**Task brief**: Scan the entries that follow and copy out every line containing "BitVec".

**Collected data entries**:
# # # # #

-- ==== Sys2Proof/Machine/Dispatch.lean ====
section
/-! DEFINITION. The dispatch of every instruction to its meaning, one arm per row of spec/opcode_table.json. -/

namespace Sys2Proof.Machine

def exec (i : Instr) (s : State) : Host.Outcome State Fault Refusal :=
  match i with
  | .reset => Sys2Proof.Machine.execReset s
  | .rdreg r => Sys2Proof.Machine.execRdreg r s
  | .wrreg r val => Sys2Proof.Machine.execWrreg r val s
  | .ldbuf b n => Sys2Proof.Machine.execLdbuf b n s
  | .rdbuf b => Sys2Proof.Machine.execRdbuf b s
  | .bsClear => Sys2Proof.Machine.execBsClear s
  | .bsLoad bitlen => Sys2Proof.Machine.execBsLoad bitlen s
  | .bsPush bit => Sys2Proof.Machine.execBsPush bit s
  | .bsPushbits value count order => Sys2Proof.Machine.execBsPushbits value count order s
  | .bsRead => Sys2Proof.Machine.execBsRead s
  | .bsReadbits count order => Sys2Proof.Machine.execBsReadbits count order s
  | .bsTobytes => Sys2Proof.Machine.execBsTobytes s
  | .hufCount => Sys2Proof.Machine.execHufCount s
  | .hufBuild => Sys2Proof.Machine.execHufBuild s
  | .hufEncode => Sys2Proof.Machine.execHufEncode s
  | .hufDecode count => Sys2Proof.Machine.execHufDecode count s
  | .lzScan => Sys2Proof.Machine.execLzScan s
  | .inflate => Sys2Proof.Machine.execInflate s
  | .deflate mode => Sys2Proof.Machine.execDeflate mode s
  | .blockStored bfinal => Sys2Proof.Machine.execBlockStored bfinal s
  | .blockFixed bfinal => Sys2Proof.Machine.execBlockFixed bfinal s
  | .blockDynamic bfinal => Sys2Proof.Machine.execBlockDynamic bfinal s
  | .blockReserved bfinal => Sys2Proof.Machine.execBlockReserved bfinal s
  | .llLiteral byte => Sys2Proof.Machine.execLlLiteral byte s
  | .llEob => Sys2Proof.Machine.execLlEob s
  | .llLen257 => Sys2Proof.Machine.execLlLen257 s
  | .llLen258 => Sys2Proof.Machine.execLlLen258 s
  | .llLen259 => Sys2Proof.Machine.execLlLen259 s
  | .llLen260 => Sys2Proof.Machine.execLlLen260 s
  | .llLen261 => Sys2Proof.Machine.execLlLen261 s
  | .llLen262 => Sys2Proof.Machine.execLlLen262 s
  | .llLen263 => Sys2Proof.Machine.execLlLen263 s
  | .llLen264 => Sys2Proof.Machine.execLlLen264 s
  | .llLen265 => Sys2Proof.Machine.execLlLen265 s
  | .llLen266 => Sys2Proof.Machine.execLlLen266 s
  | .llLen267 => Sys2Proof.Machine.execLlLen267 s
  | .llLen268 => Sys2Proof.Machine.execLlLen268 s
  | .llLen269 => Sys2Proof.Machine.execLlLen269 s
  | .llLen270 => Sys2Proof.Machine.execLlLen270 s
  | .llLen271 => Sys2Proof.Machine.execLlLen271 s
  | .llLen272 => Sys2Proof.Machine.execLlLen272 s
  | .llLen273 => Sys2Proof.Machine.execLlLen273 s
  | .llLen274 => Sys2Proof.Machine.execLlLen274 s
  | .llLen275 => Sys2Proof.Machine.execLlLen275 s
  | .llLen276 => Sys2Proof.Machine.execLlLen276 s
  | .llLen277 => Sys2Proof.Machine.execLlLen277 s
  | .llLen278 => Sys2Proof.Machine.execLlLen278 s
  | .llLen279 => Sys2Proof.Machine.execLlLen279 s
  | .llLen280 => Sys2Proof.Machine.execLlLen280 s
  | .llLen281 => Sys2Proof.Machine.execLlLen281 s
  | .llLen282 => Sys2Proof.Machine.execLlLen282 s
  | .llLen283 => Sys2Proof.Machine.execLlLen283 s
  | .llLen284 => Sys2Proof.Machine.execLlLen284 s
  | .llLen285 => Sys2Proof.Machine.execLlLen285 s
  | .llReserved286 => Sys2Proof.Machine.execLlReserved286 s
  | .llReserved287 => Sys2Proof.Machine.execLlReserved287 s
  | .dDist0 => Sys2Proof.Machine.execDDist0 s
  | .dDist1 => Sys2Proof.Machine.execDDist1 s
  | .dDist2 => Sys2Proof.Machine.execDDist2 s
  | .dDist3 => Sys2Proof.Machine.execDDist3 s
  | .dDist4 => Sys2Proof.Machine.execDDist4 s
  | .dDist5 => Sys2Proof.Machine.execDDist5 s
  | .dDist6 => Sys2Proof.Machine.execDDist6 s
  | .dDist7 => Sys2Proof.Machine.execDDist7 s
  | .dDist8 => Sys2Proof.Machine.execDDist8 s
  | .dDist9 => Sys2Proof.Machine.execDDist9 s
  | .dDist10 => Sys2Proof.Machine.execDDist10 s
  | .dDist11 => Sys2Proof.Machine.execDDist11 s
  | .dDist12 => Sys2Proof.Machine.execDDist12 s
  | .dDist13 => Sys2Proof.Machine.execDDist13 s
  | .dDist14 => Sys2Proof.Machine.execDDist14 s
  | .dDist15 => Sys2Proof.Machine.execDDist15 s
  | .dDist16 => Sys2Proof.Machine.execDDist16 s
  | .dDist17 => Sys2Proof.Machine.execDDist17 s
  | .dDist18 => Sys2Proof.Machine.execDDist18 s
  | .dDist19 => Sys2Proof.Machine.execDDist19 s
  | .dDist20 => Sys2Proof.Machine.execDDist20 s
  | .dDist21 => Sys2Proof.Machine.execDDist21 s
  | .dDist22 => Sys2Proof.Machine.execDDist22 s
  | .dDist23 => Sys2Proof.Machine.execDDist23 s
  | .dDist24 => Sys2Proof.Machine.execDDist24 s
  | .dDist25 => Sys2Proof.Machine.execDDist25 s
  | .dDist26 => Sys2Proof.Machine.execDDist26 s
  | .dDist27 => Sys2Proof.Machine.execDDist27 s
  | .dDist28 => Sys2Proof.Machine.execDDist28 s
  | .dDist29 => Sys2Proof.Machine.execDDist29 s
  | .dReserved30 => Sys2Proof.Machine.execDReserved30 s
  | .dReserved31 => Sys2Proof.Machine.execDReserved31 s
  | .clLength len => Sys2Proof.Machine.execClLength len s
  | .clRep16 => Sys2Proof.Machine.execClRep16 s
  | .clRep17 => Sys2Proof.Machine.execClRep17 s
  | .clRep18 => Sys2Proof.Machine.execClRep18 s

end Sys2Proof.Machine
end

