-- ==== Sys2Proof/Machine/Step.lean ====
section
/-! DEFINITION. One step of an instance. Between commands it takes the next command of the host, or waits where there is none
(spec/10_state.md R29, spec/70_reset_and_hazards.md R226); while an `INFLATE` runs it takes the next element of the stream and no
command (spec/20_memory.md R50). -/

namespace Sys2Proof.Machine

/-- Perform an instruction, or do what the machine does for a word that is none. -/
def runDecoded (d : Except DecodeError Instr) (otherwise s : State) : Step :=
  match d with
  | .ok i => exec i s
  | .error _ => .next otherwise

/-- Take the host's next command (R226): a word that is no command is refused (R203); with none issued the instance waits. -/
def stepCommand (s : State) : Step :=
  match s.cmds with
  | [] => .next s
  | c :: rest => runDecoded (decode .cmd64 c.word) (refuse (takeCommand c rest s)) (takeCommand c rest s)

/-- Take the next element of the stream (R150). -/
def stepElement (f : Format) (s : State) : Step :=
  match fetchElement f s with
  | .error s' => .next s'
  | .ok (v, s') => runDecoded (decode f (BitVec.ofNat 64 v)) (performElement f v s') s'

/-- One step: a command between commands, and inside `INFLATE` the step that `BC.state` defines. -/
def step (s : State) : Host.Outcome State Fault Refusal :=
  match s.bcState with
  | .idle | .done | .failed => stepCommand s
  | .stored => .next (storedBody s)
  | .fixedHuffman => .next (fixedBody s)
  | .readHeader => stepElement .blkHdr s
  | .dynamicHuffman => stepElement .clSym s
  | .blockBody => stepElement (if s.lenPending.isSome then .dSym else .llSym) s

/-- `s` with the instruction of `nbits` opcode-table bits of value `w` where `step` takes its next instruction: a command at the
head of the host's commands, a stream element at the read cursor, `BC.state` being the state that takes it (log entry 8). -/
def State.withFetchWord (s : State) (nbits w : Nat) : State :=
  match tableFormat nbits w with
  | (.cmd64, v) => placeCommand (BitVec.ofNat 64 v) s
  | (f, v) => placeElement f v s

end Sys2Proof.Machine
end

# # # # #

**Written response**:
  | .ok (v, s') => runDecoded (decode f (BitVec.ofNat 64 v)) (performElement f v s') s'
  | (.cmd64, v) => placeCommand (BitVec.ofNat 64 v) s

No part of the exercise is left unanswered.